## HOW TO COMPLETE THIS TASK
The line containing "if d < 1000 then some (now - d) else none" marks the end: output every line of the data up to it, and that line too, exactly as written.

## ENTRIES SHOWN
========

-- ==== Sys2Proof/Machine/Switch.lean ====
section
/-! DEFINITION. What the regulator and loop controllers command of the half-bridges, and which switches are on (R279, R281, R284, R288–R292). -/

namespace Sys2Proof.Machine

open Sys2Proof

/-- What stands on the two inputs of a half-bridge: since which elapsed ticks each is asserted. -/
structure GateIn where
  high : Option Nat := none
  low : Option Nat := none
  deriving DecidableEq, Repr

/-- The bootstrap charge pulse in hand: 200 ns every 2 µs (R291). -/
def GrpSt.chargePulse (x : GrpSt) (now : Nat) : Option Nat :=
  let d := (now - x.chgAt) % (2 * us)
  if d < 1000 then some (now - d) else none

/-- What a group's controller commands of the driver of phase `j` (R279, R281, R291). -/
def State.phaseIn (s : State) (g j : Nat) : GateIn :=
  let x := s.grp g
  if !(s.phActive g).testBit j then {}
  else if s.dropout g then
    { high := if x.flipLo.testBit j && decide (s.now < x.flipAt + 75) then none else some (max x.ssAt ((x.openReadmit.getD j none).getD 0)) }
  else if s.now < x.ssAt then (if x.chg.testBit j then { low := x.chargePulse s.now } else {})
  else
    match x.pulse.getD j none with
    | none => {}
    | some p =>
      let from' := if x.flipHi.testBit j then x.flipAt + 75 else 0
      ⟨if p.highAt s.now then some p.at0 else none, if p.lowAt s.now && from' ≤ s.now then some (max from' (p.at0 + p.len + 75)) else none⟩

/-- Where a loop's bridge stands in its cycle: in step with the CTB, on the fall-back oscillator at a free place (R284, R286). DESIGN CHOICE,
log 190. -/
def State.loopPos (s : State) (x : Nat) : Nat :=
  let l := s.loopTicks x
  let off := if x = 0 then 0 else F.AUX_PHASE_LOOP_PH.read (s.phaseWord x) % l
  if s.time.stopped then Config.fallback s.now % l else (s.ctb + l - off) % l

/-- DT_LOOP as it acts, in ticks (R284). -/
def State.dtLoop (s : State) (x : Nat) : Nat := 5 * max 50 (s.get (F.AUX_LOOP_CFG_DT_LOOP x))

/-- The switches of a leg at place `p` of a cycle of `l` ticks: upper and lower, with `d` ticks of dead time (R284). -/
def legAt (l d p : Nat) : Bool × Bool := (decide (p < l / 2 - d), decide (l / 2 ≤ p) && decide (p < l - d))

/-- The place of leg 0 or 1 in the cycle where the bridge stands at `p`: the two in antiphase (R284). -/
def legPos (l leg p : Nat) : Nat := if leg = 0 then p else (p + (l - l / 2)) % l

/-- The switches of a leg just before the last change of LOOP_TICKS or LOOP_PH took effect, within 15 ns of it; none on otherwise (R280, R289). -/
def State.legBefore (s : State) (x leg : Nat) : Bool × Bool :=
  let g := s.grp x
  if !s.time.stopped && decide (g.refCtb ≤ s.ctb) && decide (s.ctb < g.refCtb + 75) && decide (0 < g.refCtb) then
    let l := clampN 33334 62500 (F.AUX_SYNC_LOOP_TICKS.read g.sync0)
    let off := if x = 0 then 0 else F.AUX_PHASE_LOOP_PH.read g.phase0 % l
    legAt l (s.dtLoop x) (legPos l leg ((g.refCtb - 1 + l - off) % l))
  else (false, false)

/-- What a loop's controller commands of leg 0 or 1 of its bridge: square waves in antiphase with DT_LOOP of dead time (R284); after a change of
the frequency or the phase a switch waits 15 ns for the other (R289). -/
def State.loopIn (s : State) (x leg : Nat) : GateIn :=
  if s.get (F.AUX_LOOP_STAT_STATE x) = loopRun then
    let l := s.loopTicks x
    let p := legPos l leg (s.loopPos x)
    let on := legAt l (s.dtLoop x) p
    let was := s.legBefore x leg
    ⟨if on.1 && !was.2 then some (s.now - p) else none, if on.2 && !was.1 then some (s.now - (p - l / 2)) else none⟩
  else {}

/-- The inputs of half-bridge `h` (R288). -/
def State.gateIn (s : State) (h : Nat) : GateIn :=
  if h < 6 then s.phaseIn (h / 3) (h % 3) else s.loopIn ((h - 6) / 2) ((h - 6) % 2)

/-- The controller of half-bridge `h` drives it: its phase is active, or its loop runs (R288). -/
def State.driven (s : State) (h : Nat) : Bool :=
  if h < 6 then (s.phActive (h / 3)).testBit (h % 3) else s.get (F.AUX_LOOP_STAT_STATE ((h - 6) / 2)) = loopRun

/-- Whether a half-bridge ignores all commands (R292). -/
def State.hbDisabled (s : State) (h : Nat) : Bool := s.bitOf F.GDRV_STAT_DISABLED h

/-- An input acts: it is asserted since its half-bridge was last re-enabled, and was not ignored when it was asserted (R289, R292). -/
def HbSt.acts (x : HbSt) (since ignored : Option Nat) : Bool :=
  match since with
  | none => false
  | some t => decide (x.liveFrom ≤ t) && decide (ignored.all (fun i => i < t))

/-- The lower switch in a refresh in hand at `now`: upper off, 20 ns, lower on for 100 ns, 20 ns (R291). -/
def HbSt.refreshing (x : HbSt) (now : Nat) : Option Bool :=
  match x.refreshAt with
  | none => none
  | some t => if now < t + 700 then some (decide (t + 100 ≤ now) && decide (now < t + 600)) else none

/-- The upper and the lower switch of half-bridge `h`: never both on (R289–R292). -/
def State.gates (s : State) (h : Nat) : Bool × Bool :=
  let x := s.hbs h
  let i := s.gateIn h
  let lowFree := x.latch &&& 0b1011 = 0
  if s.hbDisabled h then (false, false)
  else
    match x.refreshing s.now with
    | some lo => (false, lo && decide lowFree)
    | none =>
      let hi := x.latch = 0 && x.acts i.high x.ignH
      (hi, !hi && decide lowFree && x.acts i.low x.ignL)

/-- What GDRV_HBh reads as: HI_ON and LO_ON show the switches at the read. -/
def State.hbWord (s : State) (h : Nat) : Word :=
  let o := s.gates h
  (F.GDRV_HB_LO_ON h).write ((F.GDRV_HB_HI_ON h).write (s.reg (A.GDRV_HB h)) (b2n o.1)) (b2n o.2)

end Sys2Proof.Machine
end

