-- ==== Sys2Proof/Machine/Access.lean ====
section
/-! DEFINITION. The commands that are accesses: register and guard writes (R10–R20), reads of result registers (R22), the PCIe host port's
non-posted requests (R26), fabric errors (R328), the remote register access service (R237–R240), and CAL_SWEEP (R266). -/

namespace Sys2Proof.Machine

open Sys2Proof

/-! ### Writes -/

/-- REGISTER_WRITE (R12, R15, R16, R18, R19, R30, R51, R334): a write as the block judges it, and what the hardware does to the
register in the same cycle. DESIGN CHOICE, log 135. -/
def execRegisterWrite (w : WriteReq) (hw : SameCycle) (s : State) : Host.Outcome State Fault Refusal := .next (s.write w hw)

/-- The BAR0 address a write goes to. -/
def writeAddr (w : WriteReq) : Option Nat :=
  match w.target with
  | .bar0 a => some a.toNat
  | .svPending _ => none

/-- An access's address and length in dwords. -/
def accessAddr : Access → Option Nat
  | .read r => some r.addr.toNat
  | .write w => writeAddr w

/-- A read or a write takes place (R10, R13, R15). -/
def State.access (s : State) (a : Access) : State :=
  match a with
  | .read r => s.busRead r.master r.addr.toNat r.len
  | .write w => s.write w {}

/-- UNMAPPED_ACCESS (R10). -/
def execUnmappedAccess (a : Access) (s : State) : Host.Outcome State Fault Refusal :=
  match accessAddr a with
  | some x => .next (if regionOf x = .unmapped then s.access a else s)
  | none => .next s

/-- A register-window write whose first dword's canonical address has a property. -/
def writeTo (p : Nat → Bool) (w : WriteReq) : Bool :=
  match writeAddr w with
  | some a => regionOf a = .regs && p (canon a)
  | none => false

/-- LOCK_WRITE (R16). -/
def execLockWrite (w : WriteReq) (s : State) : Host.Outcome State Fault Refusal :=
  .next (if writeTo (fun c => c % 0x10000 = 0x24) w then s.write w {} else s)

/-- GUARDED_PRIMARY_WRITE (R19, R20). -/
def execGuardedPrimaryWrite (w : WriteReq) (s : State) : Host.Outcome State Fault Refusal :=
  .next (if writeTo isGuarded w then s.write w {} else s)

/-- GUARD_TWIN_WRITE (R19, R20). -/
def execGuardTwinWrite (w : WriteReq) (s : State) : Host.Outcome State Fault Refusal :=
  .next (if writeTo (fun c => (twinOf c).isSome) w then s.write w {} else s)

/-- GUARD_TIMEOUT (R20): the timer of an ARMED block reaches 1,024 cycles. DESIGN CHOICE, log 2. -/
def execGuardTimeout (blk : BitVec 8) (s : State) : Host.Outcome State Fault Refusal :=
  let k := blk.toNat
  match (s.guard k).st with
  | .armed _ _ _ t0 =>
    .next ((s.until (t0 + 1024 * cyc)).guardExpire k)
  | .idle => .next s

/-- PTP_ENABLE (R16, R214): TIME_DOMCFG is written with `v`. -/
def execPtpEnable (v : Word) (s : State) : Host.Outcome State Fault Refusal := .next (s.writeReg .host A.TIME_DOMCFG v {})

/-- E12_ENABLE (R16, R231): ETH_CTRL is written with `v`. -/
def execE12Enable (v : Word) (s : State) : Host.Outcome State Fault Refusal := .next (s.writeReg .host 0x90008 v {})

========

## EXERCISE RESPONSE
-- ==== Sys2Proof/Machine/Switch.lean ====
section
/-! DEFINITION. What the regulator and loop controllers command of the half-bridges, and which switches are on (R279, R281, R284, R288–R292). -/

namespace Sys2Proof.Machine

open Sys2Proof

/-- What stands on the two inputs of a half-bridge: since which elapsed ticks each is asserted. -/
structure GateIn where
  high : Option Nat := none
  low : Option Nat := none
  deriving DecidableEq, Repr

/-- The bootstrap charge pulse in hand: 200 ns every 2 µs (R291). -/
def GrpSt.chargePulse (x : GrpSt) (now : Nat) : Option Nat :=
  let d := (now - x.chgAt) % (2 * us)
  if d < 1000 then some (now - d) else none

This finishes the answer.